Given records:
----
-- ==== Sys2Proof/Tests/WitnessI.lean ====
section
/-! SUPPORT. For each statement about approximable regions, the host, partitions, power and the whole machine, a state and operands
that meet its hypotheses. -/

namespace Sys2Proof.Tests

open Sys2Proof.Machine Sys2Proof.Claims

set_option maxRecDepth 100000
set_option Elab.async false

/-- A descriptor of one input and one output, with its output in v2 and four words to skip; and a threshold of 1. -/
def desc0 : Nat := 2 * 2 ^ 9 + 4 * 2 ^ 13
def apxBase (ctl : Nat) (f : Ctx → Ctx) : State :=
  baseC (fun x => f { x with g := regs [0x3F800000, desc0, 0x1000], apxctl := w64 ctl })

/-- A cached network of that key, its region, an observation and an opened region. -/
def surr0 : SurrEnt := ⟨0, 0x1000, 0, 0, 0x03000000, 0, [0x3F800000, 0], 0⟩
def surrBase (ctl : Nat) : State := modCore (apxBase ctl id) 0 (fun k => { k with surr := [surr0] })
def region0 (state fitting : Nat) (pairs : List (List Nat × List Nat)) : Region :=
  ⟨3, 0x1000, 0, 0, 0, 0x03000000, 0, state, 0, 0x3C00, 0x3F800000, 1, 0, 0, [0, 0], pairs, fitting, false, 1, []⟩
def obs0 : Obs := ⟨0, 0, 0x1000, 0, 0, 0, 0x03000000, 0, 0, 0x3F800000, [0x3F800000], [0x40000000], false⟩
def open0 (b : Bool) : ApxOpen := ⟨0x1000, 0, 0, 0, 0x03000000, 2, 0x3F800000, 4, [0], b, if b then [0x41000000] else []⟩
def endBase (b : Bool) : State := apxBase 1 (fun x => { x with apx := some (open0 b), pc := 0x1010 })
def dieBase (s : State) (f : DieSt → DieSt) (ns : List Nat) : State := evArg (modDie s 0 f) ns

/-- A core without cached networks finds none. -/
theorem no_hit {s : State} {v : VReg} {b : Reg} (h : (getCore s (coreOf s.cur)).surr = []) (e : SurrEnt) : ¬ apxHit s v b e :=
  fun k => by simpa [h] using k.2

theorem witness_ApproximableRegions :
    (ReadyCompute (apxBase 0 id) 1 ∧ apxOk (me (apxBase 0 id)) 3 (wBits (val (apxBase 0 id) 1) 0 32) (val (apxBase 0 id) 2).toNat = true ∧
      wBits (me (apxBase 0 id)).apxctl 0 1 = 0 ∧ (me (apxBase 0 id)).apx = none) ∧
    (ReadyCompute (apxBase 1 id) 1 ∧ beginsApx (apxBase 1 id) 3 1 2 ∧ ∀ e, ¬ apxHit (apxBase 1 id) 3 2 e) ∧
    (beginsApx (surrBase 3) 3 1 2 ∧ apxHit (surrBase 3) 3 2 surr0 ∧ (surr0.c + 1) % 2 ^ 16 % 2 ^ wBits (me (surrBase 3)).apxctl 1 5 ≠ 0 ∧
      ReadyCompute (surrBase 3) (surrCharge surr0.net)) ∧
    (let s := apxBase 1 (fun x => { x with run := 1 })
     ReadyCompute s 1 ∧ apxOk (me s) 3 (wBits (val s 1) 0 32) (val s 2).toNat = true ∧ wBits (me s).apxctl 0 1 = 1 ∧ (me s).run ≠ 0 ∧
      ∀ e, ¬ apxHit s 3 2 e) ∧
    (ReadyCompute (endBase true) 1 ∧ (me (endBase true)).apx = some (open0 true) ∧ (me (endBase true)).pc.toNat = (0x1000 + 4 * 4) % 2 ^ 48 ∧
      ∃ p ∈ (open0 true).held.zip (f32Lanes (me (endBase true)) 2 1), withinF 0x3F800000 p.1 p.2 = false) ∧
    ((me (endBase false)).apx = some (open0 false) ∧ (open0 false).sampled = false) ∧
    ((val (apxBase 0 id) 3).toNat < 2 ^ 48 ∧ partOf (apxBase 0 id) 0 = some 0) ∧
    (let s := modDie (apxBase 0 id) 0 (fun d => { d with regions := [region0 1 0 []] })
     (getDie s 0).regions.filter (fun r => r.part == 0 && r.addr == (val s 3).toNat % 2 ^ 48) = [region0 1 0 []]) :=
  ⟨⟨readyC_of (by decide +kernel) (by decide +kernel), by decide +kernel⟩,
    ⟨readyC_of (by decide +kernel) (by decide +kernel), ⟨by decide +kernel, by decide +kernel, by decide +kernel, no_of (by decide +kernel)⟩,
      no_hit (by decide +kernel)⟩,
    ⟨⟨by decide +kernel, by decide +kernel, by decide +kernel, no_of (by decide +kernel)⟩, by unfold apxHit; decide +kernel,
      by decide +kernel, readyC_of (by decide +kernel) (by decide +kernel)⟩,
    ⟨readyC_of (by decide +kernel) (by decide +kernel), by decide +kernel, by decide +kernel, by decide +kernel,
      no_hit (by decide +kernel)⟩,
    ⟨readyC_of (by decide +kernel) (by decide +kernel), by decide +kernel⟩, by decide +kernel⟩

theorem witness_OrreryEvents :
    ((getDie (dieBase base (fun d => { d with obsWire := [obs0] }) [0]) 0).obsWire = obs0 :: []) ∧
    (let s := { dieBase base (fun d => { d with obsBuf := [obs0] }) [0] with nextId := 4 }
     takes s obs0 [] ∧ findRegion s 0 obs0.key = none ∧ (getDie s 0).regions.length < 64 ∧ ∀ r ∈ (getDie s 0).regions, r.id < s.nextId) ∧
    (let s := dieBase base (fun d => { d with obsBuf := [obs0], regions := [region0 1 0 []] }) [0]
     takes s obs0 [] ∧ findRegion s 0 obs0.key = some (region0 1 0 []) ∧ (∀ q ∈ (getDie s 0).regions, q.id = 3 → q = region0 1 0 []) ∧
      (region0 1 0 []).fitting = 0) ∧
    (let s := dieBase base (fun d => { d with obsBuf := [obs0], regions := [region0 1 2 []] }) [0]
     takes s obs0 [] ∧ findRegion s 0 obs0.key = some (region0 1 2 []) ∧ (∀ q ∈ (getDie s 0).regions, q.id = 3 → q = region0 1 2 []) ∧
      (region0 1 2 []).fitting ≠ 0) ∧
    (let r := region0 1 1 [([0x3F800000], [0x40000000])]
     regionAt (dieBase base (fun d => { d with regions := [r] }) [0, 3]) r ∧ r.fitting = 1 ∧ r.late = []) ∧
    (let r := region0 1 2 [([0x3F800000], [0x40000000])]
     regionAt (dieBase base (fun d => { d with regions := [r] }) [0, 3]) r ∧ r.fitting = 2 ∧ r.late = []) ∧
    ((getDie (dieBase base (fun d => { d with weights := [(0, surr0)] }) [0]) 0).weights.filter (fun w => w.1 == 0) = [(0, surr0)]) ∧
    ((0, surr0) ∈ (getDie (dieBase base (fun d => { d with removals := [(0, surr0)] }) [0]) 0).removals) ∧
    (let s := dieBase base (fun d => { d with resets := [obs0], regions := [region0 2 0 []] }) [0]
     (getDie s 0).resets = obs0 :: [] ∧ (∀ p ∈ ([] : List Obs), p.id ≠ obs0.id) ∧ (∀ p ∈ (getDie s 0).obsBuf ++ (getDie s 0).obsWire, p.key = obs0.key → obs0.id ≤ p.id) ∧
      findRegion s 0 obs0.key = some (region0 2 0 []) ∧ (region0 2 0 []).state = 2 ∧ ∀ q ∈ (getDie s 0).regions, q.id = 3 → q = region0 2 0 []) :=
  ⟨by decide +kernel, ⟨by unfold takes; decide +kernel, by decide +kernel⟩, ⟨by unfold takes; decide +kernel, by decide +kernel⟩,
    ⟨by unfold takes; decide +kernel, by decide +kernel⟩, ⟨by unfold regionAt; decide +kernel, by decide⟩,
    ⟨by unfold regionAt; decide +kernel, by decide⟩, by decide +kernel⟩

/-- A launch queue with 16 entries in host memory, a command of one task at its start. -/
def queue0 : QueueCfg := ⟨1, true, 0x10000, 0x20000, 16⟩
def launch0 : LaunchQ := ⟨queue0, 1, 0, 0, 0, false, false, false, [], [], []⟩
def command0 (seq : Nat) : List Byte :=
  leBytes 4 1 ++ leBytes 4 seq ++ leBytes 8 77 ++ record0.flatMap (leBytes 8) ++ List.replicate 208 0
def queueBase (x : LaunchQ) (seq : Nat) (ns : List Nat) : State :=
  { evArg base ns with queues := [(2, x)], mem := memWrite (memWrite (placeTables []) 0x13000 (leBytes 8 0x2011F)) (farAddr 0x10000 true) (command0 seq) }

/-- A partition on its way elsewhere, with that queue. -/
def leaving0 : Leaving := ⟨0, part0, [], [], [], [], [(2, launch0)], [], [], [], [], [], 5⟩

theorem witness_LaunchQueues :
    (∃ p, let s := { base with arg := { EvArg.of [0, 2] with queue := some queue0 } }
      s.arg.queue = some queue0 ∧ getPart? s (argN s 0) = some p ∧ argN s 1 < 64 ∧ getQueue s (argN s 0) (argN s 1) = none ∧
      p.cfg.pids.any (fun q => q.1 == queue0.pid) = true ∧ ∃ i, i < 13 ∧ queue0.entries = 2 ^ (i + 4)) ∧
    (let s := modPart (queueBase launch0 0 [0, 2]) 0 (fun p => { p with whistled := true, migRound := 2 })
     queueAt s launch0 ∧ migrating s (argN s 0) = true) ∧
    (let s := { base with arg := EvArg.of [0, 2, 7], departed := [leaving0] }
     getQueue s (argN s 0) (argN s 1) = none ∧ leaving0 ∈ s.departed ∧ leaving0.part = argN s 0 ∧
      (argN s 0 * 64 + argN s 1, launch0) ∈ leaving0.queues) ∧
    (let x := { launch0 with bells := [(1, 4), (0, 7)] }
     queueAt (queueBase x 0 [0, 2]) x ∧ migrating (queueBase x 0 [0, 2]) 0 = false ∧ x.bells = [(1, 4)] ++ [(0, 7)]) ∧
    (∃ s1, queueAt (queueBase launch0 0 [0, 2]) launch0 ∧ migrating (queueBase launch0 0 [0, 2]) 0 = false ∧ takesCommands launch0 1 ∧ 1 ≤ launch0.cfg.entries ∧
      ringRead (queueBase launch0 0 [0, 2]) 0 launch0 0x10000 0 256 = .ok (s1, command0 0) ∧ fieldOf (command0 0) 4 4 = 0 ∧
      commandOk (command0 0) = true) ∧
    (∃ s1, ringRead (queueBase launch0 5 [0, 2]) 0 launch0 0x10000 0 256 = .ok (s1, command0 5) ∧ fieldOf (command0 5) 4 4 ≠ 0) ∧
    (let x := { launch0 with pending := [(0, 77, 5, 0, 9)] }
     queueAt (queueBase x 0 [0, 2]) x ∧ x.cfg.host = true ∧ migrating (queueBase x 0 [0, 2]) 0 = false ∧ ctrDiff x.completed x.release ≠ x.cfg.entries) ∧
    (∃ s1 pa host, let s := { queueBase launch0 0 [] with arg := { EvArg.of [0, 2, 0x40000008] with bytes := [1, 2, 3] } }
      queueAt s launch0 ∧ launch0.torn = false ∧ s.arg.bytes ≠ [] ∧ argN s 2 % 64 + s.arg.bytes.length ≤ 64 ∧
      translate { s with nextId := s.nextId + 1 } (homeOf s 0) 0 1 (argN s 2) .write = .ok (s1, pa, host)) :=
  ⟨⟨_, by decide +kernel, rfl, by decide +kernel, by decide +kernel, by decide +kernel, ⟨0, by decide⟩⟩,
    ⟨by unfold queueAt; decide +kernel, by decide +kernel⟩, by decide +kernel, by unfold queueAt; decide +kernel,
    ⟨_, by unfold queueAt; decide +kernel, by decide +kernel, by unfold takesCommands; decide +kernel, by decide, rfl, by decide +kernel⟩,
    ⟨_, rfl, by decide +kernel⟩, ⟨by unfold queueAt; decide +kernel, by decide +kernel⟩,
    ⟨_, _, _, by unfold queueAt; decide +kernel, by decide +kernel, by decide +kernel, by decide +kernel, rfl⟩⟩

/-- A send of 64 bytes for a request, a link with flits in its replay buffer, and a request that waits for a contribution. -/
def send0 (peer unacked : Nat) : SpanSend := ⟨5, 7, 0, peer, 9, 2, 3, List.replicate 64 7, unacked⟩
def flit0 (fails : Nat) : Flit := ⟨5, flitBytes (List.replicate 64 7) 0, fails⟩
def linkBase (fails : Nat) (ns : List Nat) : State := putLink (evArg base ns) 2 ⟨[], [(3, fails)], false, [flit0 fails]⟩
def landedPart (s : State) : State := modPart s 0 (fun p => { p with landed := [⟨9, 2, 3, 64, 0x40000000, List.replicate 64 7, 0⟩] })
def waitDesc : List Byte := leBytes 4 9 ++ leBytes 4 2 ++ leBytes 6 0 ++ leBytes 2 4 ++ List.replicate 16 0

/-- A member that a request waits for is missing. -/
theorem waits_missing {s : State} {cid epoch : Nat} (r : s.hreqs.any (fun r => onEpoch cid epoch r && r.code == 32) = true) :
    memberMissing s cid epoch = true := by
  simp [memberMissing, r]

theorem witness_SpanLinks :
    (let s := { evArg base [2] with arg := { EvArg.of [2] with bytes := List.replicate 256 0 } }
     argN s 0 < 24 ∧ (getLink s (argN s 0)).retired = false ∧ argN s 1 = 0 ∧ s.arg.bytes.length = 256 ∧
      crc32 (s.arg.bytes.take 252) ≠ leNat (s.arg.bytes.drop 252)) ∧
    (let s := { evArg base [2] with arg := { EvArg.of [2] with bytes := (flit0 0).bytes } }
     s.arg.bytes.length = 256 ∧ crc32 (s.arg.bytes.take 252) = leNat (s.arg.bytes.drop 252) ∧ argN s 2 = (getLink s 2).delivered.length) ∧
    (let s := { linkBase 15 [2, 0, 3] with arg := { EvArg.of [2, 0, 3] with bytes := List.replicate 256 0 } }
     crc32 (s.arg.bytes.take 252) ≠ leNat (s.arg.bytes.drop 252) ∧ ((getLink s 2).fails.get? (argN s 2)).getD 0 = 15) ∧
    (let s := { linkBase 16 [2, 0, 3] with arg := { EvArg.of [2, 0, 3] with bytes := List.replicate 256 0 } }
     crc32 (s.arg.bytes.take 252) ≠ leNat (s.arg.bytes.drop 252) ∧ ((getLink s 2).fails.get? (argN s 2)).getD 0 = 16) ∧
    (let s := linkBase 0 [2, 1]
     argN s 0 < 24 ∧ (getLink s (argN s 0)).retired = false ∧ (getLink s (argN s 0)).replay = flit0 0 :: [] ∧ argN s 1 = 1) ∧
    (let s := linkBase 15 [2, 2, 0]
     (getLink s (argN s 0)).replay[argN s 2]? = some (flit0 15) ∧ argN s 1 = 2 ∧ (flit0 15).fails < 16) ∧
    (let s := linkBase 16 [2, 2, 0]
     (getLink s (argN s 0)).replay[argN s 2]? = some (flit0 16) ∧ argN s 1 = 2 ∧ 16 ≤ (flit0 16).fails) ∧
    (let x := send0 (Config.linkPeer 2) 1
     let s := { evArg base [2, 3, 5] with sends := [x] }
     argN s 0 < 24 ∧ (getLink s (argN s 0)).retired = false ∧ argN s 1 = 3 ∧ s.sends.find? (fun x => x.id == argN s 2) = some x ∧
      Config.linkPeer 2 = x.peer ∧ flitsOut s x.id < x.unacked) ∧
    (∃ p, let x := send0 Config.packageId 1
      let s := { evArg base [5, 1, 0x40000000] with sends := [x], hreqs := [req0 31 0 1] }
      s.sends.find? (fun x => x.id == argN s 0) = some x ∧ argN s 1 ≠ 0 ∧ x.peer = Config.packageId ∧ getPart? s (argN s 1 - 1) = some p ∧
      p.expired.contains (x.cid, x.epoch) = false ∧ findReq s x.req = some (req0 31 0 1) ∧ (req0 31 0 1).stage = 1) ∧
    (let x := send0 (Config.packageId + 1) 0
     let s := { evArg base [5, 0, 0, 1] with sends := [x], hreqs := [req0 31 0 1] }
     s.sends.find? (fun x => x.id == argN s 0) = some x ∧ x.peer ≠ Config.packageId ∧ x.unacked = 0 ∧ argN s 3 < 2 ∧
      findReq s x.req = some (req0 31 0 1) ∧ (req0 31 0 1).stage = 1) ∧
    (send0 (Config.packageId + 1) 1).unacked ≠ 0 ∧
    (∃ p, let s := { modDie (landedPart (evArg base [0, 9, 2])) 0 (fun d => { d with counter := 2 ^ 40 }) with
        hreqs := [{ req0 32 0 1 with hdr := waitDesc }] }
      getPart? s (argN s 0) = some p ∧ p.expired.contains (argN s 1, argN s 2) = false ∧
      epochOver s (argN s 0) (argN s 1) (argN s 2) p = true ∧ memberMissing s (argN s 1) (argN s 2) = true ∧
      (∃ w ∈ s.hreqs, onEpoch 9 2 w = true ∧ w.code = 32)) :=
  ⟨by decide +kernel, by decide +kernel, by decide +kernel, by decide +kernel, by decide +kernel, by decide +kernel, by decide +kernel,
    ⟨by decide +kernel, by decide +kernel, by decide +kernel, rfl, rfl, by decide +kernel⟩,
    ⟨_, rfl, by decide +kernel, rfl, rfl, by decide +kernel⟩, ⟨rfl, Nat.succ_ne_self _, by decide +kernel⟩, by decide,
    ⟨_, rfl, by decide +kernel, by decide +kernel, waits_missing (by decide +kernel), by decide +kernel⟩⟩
----
What the exercise asks: Search the entries for "onEpoch" and copy out each line that has it.

Expected answer:
theorem waits_missing {s : State} {cid epoch : Nat} (r : s.hreqs.any (fun r => onEpoch cid epoch r && r.code == 32) = true) :
      (∃ w ∈ s.hreqs, onEpoch 9 2 w = true ∧ w.code = 32)) :=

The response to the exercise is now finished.